As a result of our work we have been able to establish a parallel between biphonic singing and the technique of the Jew’s harp. As in the case of biphonic singing the Jew’s harp produces several different voices, the drone, the main melody and a counter melody. We may consider this third voice as a counter melody which may be produced on a conscious level but can presumably not be controlled. As far as possibility of variation is concerned, biphonic singing is the same as normal singing except in connection with pitch range.

The time of execution is evidently a function of the thoracic cage of the singer and thus of breathing, since the intensity is related to the output of air. Possibility of variation with regard to intensity is on the other hand relatively restricted and the level of the harmonics is connected to the level of the drone. The singer has to try and retain a suitable drone and produce the harmonics as strongly as possible. We have already observed that the clearer the harmonics the more the formant is narrow and intense. We are able furthermore to observe connections between intensity, time and clarity. Possibility of variation in relation to tone quality may pass without comment, since the resulting sound is in the majority of cases formed from a drone and one or two harmonics. The most interesting question is that of pitch range.


It is generally accepted that, for a sensible tonality (in consideration of the performer and of the piece to be performed a singer may modulate or choose between harmonics 5 and 13. This is true but should be stated more precisely. The range is a function of the tonality. If the tonality is on C2, the range represents nine harmonics from the fifth to the thirteenth, this involving a range of a major thirteenth. If the tonality is raised for example to C3 the choice is made between six harmonics, numbers 3 to 8 (see Table 2), representing an interval of an seventh. The following remarks should be made in this context. Firstly, the pitch range of biphonic singing is more restricted than that of normal singing. Secondly, the singer theoretically selects the tonality which he wishes between C2 and C3. In practice however, he instinctively produces a compromise between the clarity of the second voice and the pitch range of his singing, since the choice of the tonality is also a function of the musical piece to be performed. Thus if the tonality is raised, for example to C3, the choice of harmonics is restricted but the second voice is very clear. In the case of a tonality on C2 the second voice is more indistinct while the pitch range is at a maximum. The clarity of the sounds can be explained by the fact that in the first case, the singer is only able to select a single harmonic, whereas in the second case, he may select almost two (see Fig.5). As far as pitch range is concerned, it is known that the movement of the buccal resonators is independent of the tonality of the sounds produced by the vocal chords, or, put in another way. The singer always selects harmonics in the same zone of the spectrum whether the harmonics are broad or narrow.


It results from all this that the singer chooses the tonality instinctively in order to have the maximum range and clarity. For Tran Quang Hai, the best compromise exists between C2 and A2. He can thus obtain a range of between an octave and a thirteenth.

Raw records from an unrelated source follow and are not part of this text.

/-- The STEP that reaches a compare match (R225, R229, R290): Timer1 counts cycles and its breakpoint is unit `i`'s
value alone. Set, clear and toggle drive output A, interrupt drives nothing; the flag is raised with one `Irq`; CLRT
restarts the count from 0, else it stands at the matched value. -/
def Obligations.CompareMatches : Prop :=
  ∀ (i : CcpId) (rest : List Event) (m : Nat) (s : State), s.dueNext .t1Brk rest → s.ccpAlone i → s.Running →
    let u := s.ccp i
    let mode := field u.con 0 4
    let c := s.now.toNat + 1
    s.t1.run = true → t1Cs s.t1.con = 0 → s.t1.cmp = [(i, ccpr u)] → s.t1.breakValue = some m → (ccpr u).toNat = m →
    s.t1.breakKind = { roll := false, cmp1 := decide (i = .ccp1), cmp2 := decide (i = .ccp2) } →
    s.t1.anchor + (m * t1Div s.t1.con : Nat) = (c : Int) → mode ∈ [1, 8, 9, 10] →
    ∃ t, exec .step s = .next t ∧ t.now = s.now + 1 ∧
      (t.ccp i).out[0] = (match mode with
        | 1 => (if u.out[0] = .H then .L else .H) | 8 => .H | 9 => .L | _ => u.out[0]) ∧
      (∀ k : Fin 4, (t.ccp i).pin[k] = outputLevel i (t.ccp i) k) ∧ (t.ccp i).flag = true ∧
      (∃ l, t.out = s.out ++ l ++ [.irq (.ccp i) c] ∧ ∀ r ∈ l, ∃ h b v, r = .recv h .pwmEdge b v c) ∧
      (readReg .tmr1h t).toNat * 256 + (readReg .tmr1l t).toNat = (if bit u.tsel 7 then 0 else m) ∧
      t.t1.run = true ∧ t.t1.flag = s.t1.flag ∧ (∀ j, j ≠ i → t.ccp j = s.ccp j) ∧ (∀ y, t.tm y = s.tm y) ∧ t.faults = s.faults ∧
      sameEventsBut [.t1Brk] rest t.queue ∧ (∃ n ins, t.pending .t1Brk = some (n, ins) ∧ c < n)

/-- The STEP that starts a PWM period (R241, R295, R297): the free-running timer of unit `i`, in single-output PWM and
not shut down, ends a period; a duty match of the same cycle is part of the event, handled first (R480), and without its
bit in the mask no duty match is armed up to the period's end (R239). The duty is latched from CCPRxL and DCB or, with
FMT = 1, from CCPRxH and CCPRxL; the modulated level is low for a duty of 0 and high otherwise; the duty match is armed,
`ceil(DC · P / 4)` cycles on, unless the duty is 0 or at least `4 (PR + 1)`. Where it falls on the cycle of the period's
end the two are one breakpoint: assumption log 36. -/
def Obligations.PwmPeriodStarts : Prop :=
  ∀ (i : CcpId) (rest : List Event) (s : State),
    let u := s.ccp i
    let x := s.pwmTimer i
    let c := s.now.toNat + 1
    let dc : Nat := if bit u.tsel 6 then u.rh.toNat * 4 + u.rl.toNat / 64 else u.rl.toNat * 4 + u.con.toNat / 16 % 4
    let full : Nat := 4 * ((s.tm x).pr.toNat + 1)
    let p := t2Div (s.tm x).con
    s.dueNext (.tBrk x) rest → s.ccpAlone i → s.hostsOnly .t2Match → (s.tm x).run = true → t2RunCond s x = true →
    policyEnd (t2Policy s.cfg (s.tm x).hlt) = .free → (s.tm x).ratio = ⟨1, 1⟩ → (s.tm x).pwm = [i] →
    ((s.tm x).breakMask = periodBit ∧ (u.dutyArmed = true → full < u.dcLatched) ∨
      (s.tm x).breakMask = dutyBit i ||| periodBit) →
    (s.tm x).anchor + (((s.tm x).pr.toNat + 1) * p : Nat) = (c : Int) →
    12 ≤ field u.con 0 4 → (i = .ccp1 → field u.con 6 2 = 0) → u.shutdown = false →
    ∃ t, exec .step s = .next t ∧ readReg (.tmr x) t = 0 ∧ (t.ccp i).dcLatched = dc ∧
      (t.ccp i).out[0] = (if dc = 0 then .L else .H) ∧ (t.ccp i).mod = (if dc = 0 then .L else .H) ∧
      (∀ k : Fin 4, (t.ccp i).pin[k] = outputLevel i (t.ccp i) k) ∧
      (t.ccp i).dutyArmed = decide (0 < dc ∧ dc < full) ∧
      (∃ ins, t.pending (.tBrk x) =
        some (c + (if 0 < dc ∧ dc < full then (dc * p + 3) / 4 else ((s.tm x).pr.toNat + 1) * p), ins)) ∧
      (t.tm x).breakMask = (if 0 < dc ∧ dc < full then
        (if (dc * p + 3) / 4 = ((s.tm x).pr.toNat + 1) * p then dutyBit i ||| periodBit else dutyBit i)
        else periodBit) ∧
      (∀ j, j ≠ i → t.ccp j = s.ccp j) ∧ t.t1 = s.t1 ∧ t.faults = s.faults ∧ sameEventsBut [.tBrk x] rest t.queue

/-- The bookkeeping between the units and their timers (R35, R39, R280): every command, from every state in which the
timers list exactly the units in a compare or PWM mode, leaves such a state. -/
def Obligations.StepKeepsListed : Prop :=
  ∀ (s t : State), s.Listed → step s = .next t → t.Listed

/-- The run states (R210, R218, R231, R455): every command, from every state in which each timer runs exactly while its
run condition holds, leaves such a state, whatever it switches, gates, freezes or propagates. -/
def Obligations.StepKeepsRunning : Prop :=
  ∀ (s t : State), s.Running → step s = .next t → t.Running

/-! ### Oscillator -/

/-- PUT OSCCON and PUT OSCTUNE (R341, R342, R343, R347), only hosts hearing FREQ. With SCS, IRCF and SPLLEN standing
OSCCON is only stored. A switch recomputes `f_int`; to the internal RC it restarts the settle delay and publishes
`f_int`; to an external source not yet selected it starts the warm-up, on the internal RC with two-speed start-up, else
on the source's own frequency. A new trim reaches the block's frequency only in the internal state. An unchanged
frequency is silent. -/
def Obligations.OscillatorSwitches : Prop :=
  ∀ (v : Byte) (s : State), s.oscAlone →
    let con := v &&& 0xFB
    let tune := v &&& 0x3F
    let fint : Byte → Byte → Rat := fun c n =>
      (s.cfg.ircfTable.getD (c.toNat / 8 % 16) (0, .lf)).1 * (if bit c 7 then 4 else 1) *
        s.cfg.tuneFactor.getD (n.toNat % 64) 1
    let src : Option ExtSrc := if v.toNat % 4 = 1 then some .secondary
      else if v.toNat % 4 = 0 ∧ s.cfg.foscCfg = .external then some .primary else none
    let same : Prop := v.toNat % 4 = s.osc.con.toNat % 4 ∧ v.toNat / 8 % 16 = s.osc.con.toNat / 8 % 16 ∧
      bit v 7 = bit s.osc.con 7
    let now := s.now.toNat
    let told : Rat → List OutRec := fun f => if f = s.osc.fEff then []
      else .freq f.floor.toNat now :: s.heard .freq 0 f.floor.toNat now
    let f := fint con s.osc.tune
    let o : Osc := { s.osc with con := con, fInt := f }
    (same → exec (.putOsccon v) s = .next { s with osc := { s.osc with con := con } }) ∧
    (¬ same → src = none → ∃ q,
      exec (.putOsccon v) s = .next { s with
        osc := { o with state := .intRc, target := none, settled := false, fEff := f }
        queue := q, seq := s.seq + 1, out := s.out ++ told f } ∧
      ∀ e, e ∈ q ↔ (e ∈ s.queue ∧ e.trig ≠ .oscOst ∧ e.trig ≠ .oscSettle) ∨
        e = ⟨now + s.cfg.settleCycles, s.seq, .oscSettle⟩) ∧
    (∀ x, ¬ same → src = some x → s.osc.state ≠ .intRc → s.osc.target = some x →
      exec (.putOsccon v) s = .next { s with osc := o }) ∧
    (∀ x, ¬ same → src = some x → (s.osc.state = .intRc ∨ s.osc.target ≠ some x) →
      let g : Rat := if s.cfg.twoSpeed then f else match x with | .primary => s.cfg.foscExtHz | .secondary => s.cfg.fsecHz
      ∃ t, exec (.putOsccon v) s = .next t ∧
        t = { s with osc := t.osc, queue := t.queue, seq := t.seq, out := s.out ++ told g } ∧
        t.osc = { o with
          state := .ost, target := some x, fEff := g
          settled := s.osc.settled && !(s.cfg.twoSpeed && decide (s.osc.state ≠ .intRc)) } ∧
        t.pending .oscOst = some (now + s.cfg.ostCycles, s.seq) ∧
        t.pending .oscSettle = (if s.cfg.twoSpeed = false then none else if s.osc.state = .intRc then s.pending .oscSettle
          else some (now + s.cfg.settleCycles, s.seq + 1)) ∧
        sameEventsBut [.oscOst, .oscSettle] s.queue t.queue) ∧
    (let h := fint s.osc.con tune
     let p : Osc := { s.osc with tune := tune }
     exec (.putOsctune v) s = .next
      (if v.toNat % 64 = s.osc.tune.toNat % 64 then { s with osc := p }
       else if s.osc.state = .intRc then { s with osc := { p with fInt := h, fEff := h }, out := s.out ++ told h }
       else { s with osc := { p with fInt := h } }))

/-- The STEP that ends a warm-up (R346): the oscillator is stable on its target and the target's frequency is published,
or nothing happens where no warm-up is under way; and the STEP that ends a settle delay (R345): the internal RC is
settled if it is the clock, and nothing else changes. -/
def Obligations.OscillatorEvents : Prop :=
  ∀ (rest : List Event) (s : State),
    let c := s.now.toNat + 1
    (∀ x, s.dueNext .oscOst rest → s.oscAlone → s.osc.state = .ost → s.osc.target = some x →
      let f : Rat := match x with | .primary => s.cfg.foscExtHz | .secondary => s.cfg.fsecHz
      exec .step s = .next { s with
        now := s.now + 1, queue := rest, osc := { s.osc with state := .extStable, fEff := f }
        out := s.out ++ (if f = s.osc.fEff then [] else .freq f.floor.toNat c :: s.heard .freq 0 f.floor.toNat c) }) ∧
    (s.dueNext .oscOst rest → s.osc.state ≠ .ost ∨ s.osc.target = none →
      exec .step s = .next { s with now := s.now + 1, queue := rest }) ∧
    (s.dueNext .oscSettle rest →
      exec .step s = .next { s with
        now := s.now + 1, queue := rest
        osc := { s.osc with settled := s.osc.settled || decide (s.osc.state = .intRc) ||
          (decide (s.osc.state = .ost) && s.cfg.twoSpeed) } })

/-! ### NCO -/

/-- PUT of the NCO's registers (R400 to R402, R404), its output heard by hosts alone. The byte replaces its own byte and
the accumulator otherwise reads on; EN going to 0 clears the output and any pulse; the next overflow is due when the
accumulator reaches `2^20`, `ceil((2^20 - acc) / inc)` input clocks on, and none is due while the NCO does not run from
an internal clock or the increment is 0. The output is published where it differs from the level last presented, the
model's field of assumption log 9. -/
def Obligations.NcoWrites : Prop :=
  ∀ (v : Byte) (s : State), s.ncoAlone →
    let acc : State → Nat := fun t =>
      (readReg .ncoaccu t).toNat * 65536 + (readReg .ncoacch t).toNat * 256 + (readReg .ncoaccl t).toNat
    let wrote : Reg → Nat → Half → Byte → Byte → Prop := fun r a inc con clk =>
      let en := bit con 7
      let stop := bit s.nco.con 7 && !en
      let k : Nat := if clk.toNat % 4 = 1 then 4 else 1
      let lvl : Bool := en && (!stop && s.nco.out) != (en && bit con 4)
      ∃ t, exec (putRow v r) s = .next t ∧ acc t = a ∧ t.nco.inc = inc ∧ t.nco.con = con ∧ t.nco.clk = clk ∧
        t.nco.flag = s.nco.flag ∧ t.nco.out = (!stop && s.nco.out) ∧
        t.nco.pulseLeft = (if stop then 0 else s.nco.pulseLeft) ∧ t.nco.lvl = lvl ∧
        t = { s with nco := t.nco, queue := t.queue, seq := t.seq
                     out := s.out ++ if lvl = s.nco.lvl then [] else
                       s.heard .ncoOut 0 (if lvl then 1 else 0) s.now.toNat } ∧
        t.pending .ncoPulse = (if stop then none else s.pending .ncoPulse) ∧
        t.pending .ncoOvf =
          (if en ∧ clk.toNat % 4 < 2 ∧ s.sleeping = false ∧ inc ≠ 0 then
            some (s.now.toNat + ((2 ^ 20 - a + inc.toNat - 1) / inc.toNat + k - 1) / k, s.seq) else none) ∧
        sameEventsBut [.ncoOvf, .ncoPulse] s.queue t.queue
    let a := acc s
    let n := s.nco
    wrote .ncoaccl (a - a % 256 + v.toNat) n.inc n.con n.clk ∧
    wrote .ncoacch (a / 65536 * 65536 + v.toNat * 256 + a % 256) n.inc n.con n.clk ∧
    wrote .ncoaccu (v.toNat % 16 * 65536 + a % 65536) n.inc n.con n.clk ∧
    wrote .ncoincl a (pairOf (highByte n.inc) v) n.con n.clk ∧
    wrote .ncoinch a (pairOf v (lowByte n.inc)) n.con n.clk ∧
    wrote .ncocon a n.inc (v &&& 0x91) n.clk ∧
    wrote .ncoclk a n.inc n.con (v &&& 0xE3)

/-- The STEP that reaches an overflow of the NCO (R403, R404), its output heard by hosts alone: the accumulator is taken
modulo `2^20`, the flag raised with one `Irq`; the output toggles, or with PFM goes high for `2^PWS` input clocks; the
next overflow follows from the new accumulator. The output is published where it differs from the level last presented,
the model's field of assumption log 9. -/
def Obligations.NcoOverflows : Prop :=
  ∀ (rest : List Event) (s : State), s.dueNext .ncoOvf rest → s.ncoAlone → ncoRun s = true →
    let n := s.nco
    let c := s.now.toNat + 1
    let k : Nat := if n.clk.toNat % 4 = 1 then 4 else 1
    let acc : BitVec 20 := BitVec.ofInt 20 ((n.acc.toNat : Int) + (n.inc.toNat : Int) * (((k * c : Nat) : Int) - n.anchor))
    let out : Bool := bit n.con 0 || !n.out
    let lvl : Bool := out != bit n.con 4
    ∃ t, exec .step s = .next t ∧
      t = { s with
        now := s.now + 1, queue := t.queue, seq := t.seq
        nco := { n with acc := acc, anchor := ((k * c : Nat) : Int), flag := true, out := out, lvl := lvl }
        out := s.out ++ [.irq .nco c] ++
          (if lvl = n.lvl then [] else s.heard .ncoOut 0 (if lvl then 1 else 0) c) } ∧
      t.pending .ncoPulse = (if bit n.con 0 then some (c + (2 ^ (n.clk.toNat / 32) + k - 1) / k, s.seq)
        else s.pending .ncoPulse) ∧
      (n.inc = 0 → t.pending .ncoOvf = none) ∧
      (n.inc ≠ 0 → ∃ ins, t.pending .ncoOvf =
        some (c + ((2 ^ 20 - acc.toNat + n.inc.toNat - 1) / n.inc.toNat + k - 1) / k, ins)) ∧
      sameEventsBut [.ncoOvf, .ncoPulse] rest t.queue

/-! ### Logic cells -/

/-- The registers of a logic cell (R370, R371, R373): after a PUT of any of them, in every state, the cell holds exactly
the sinks and attachments of its inputs in use (EN = 1 and an enable bit of the input set in some gate), none when
disabled, and no one else's moves; UNMODELLED is raised exactly when a `Refused` source comes into use. -/
def Obligations.CellsSubscribe : Prop :=
  ∀ (n : ClcId) (r : Reg) (v : Byte) (s : State),
    (r = .clccon n ∨ r = .clcpol n ∨ (∃ y, r = .clcsel n y) ∨ (∃ k, r = .clcgls n k)) →
    let used : Clc → Fin 4 → Option SigDesc := fun c y =>
      if bit c.con 7 = true ∧ ∃ k : Fin 4, bit c.gls[k] (2 * y) = true ∨ bit c.gls[k] (2 * y + 1) = true then
        some ((s.cfg.clcInputTable.getD n.idx []).getD (c.sel[y].toNat % 64) .low)
      else none
    ∃ t, exec (putRow v r) s = .next t ∧
      (∀ (p : PinIx) (y : Fin 4), .clcIn n y ∈ t.pins[p].sinks ↔ used (t.clc n) y = some (.pin p)) ∧
      (∀ (k : ChanKind) (y : Fin 4), .clcIn n y ∈ t.subsOf k ↔ ∃ sub, used (t.clc n) y = some (.bus k sub)) ∧
      (∀ (p : PinIx) (j : SinkId), (∀ y, j ≠ .clcIn n y) → (j ∈ t.pins[p].sinks ↔ j ∈ s.pins[p].sinks)) ∧
      (∀ (k : ChanKind) (j : RecvId), (∀ y, j ≠ .clcIn n y) → (j ∈ t.subsOf k ↔ j ∈ s.subsOf k)) ∧
      (t.faults.unmodelled = true ↔ s.faults.unmodelled = true ∨
        ∃ y, used (t.clc n) y = some .refused ∧ used (s.clc n) y ≠ some .refused)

Mechanism for the Production of Biphonic Singing


It is always very difficult to know what is taking place inside a machine when we are placed outside it and can only watch it in operation. This is the case with the phonatory mechanism. The following remarks are only approximate and of a schematic nature and should not be assumed to be the final word on the subject. In dealing by analogy with the phonatory system we can get an idea of the mech­anisms but surely not a complete explanation. Fig. 6 is a representation of the phonatory system which can be compared with Fig. 7, showing an excitation system producing harmonic sounds and a series of resonating systems amplifying certain parts of this spectrum.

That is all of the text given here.